/-- The scale byte of the block that holds K index `k` of matrix row (or column) `i` in pass `p` (R61, R66). -/
def MmaOp.scaleByte (o : MmaOp) (isB : Bool) (p i k : Nat) : Nat :=
  let f := o.f
  let nb := f.kr / f.blk
  let start := ((if isB then f.sb.toNat + passB p * f.hiScales else f.sa.toNat + passA p * f.hiScales)) * 32
  let a := start + k / f.kr * f.rowScales + i * nb + k % f.kr / f.blk
  Row.byte (SMap.get (if isB then o.sb else o.sa) 0 (p * 8192 + a / 1024)) (a % 1024)

/-- One group of cell (i, j) added to its accumulator: group `g` counts over all passes, in K order (R89 to R92). -/
def MmaOp.group (o : MmaOp) (i j g : Nat) (acc : Word) : Word × Bool :=
  let f := o.f
  let perPass := f.m * f.kr / f.blk
  let p := g / perPass
  let k0 := g % perPass * f.blk
  let codes := (List.range f.blk).map (fun e => (o.code false p i (k0 + e), o.code true p j (k0 + e)))
  if f.isInt then groupInt f.fmtA.toNat f.fmtB.toNat codes acc
  else (groupFloat f.fmtA.toNat f.fmtB.toNat (f.scale != 0) codes (o.scaleByte false p i k0) (o.scaleByte true p j k0) acc, false)

/-- A cell's accumulator after the first `n` groups, and whether an addition overflowed. -/
def MmaOp.cell (o : MmaOp) (i j n : Nat) (acc : Word) : Word × Bool :=
  (List.range n).foldl (fun a g => let r := o.group i j g a.1; (r.1, a.2 || r.2)) (acc, false)

/-- Products gated in the streaming handshakes from `m` to before `n` (R69, R392). -/
def MmaOp.gated (o : MmaOp) (m n : Nat) : Nat :=
  let f := o.f
  (List.range ((n - m) * f.kh)).foldl (fun acc i =>
    let e := m * f.kh + i
    let p := e / (f.m * f.kr)
    let k := e % (f.m * f.kr)
    let za := (List.range 32).map (fun i => elemZero f.fmtA.toNat (o.code false p i k))
    let zb := (List.range 32).map (fun i => elemZero f.fmtB.toNat (o.code true p i k))
    let na := (za.filter (fun b => b)).length
    let nb := (zb.filter (fun b => b)).length
    acc + na * 32 + nb * 32 - na * nb) 0

/-- An accumulator set (R59). -/
def ArrSt.acc (a : ArrSt) (set : Bool) : List Word := if set then a.acc1 else a.acc0

/-- The overflow mark of a set (R92). -/
def ArrSt.ovf (a : ArrSt) (set : Bool) : Bool := if set then a.ovf1 else a.ovf0

/-- Whether a set holds integers. -/
def ArrSt.int (a : ArrSt) (set : Bool) : Bool := if set then a.int1 else a.int0

/-- The array with a set replaced. -/
def ArrSt.setAcc (a : ArrSt) (set : Bool) (acc : List Word) (ovf int : Bool) : ArrSt :=
  if set then { a with acc1 := acc, ovf1 := ovf, int1 := int } else { a with acc0 := acc, ovf0 := ovf, int0 := int }

/-- A set after the first `n` streaming handshakes of an MMA have been delivered: whole groups are added in K order, and
`acc_init` clears the set before the first product (R62, R91, R92). -/
def ArrSt.accumulate (a : ArrSt) (o : MmaOp) (n : Nat) : ArrSt :=
  if n = 0 then a
  else
    let f := o.f
    let old := a.acc f.accSet
    let groups := n * f.kh / f.blk
    let cells := (List.range 1024).map (fun c =>
      o.cell (c / 32) (c % 32) groups (if f.accInit then 0 else old.getD c 0))
    a.setAcc f.accSet (cells.map (·.1)) ((!f.accInit && a.ovf f.accSet) || cells.any (·.2)) f.isInt

/-- An array's record. -/
def Tile.arr (x : Tile) (arr : Nat) : ArrSt := if arr = 0 then x.arr0 else x.arr1
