/-- A SLIP or GAP restart of the stream engine, from a beat that opened at a milestone (R124): the requests of the attempt are cancelled;
the landing rows that it filled, the RESERVEs that it sent and the queued ones that bear its bt are gone; the rows fetched before the
milestone stand in the landing buffer again; and each context returns to its snapshot (log entry 31). -/
def State.seRestart (s : State) (t openMs : Nat) : State :=
  let e := (s.tile t).se
  let s := s.updSe t (fun e => { e with
    reqs := e.reqs.map (fun r => if r.now then { r with cancelled := true } else r)
    landing := e.kept.map (fun r => ⟨r.ctx, r.data, false⟩)
    kept := e.kept.map (fun r => { r with written := none })
    waiting := e.snapWaiting ++ e.waiting.filter (fun r => r.now && r.bt != openMs % 4)
    sent := e.snapSent
    items := e.snapItems })
  e.snap.foldl (fun s p =>
    let c := p.1
    let q := p.2
    if s.ctxState t c = 3 then s
    else ((s.setSeCtx t c q.c).setCtxState t c q.state).setFillFree t c q.fill q.free) s |>.seStatus t

/-- What a COMMIT does to the contexts (R118, R121, R125): held releases take effect, closes take effect and last until firmware enables
the context anew, and CREDIT leaves for the rows that are free. -/
def State.seCommit (s : State) (t : Nat) : State :=
  (List.range 8).foldl (fun s c =>
    let v := s.seCtx t c
    let s := if v.released = 0 then s else (s.setSeCtx t c { v with released := 0 }).seFree t c v.released
    if (s.seCtx t c).closing then (s.seCancel t c 0).updSe t (fun e => { e with shut := c :: e.shut.filter (fun d => d != c) })
    else s.seCredit t c) s |>.seStatus t

/-- A tile reset of the stream engine (R125): every context is cancelled and closed with fill 0; the request table keeps
its cancellation marks. -/
def State.seTileReset (s : State) (t : Nat) : State :=
  let s := (List.range 8).foldl (fun s c =>
    let s := s.seCancel t c 0
    (s.setFillFree t c 0 0).setSeCtx t c SeCtx.reset) s
  ((s.settleAborts t).updSe t (fun e => { e with
    snap := [], waiting := [], sent := [], dwr := [], items := [], snapItems := [], timedOut := [], snapSent := [], snapWaiting := []
    kept := [], snapDwr := [] })).seStatus t

end Sys2Proof.Machine
end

Instructions to follow:
Filter the records, keeping only lines that contain "setFillFree", and show those lines.

Output of the exercise:
    else ((s.setSeCtx t c q.c).setCtxState t c q.state).setFillFree t c q.fill q.free) s |>.seStatus t
    (s.setFillFree t c 0 0).setSeCtx t c SeCtx.reset) s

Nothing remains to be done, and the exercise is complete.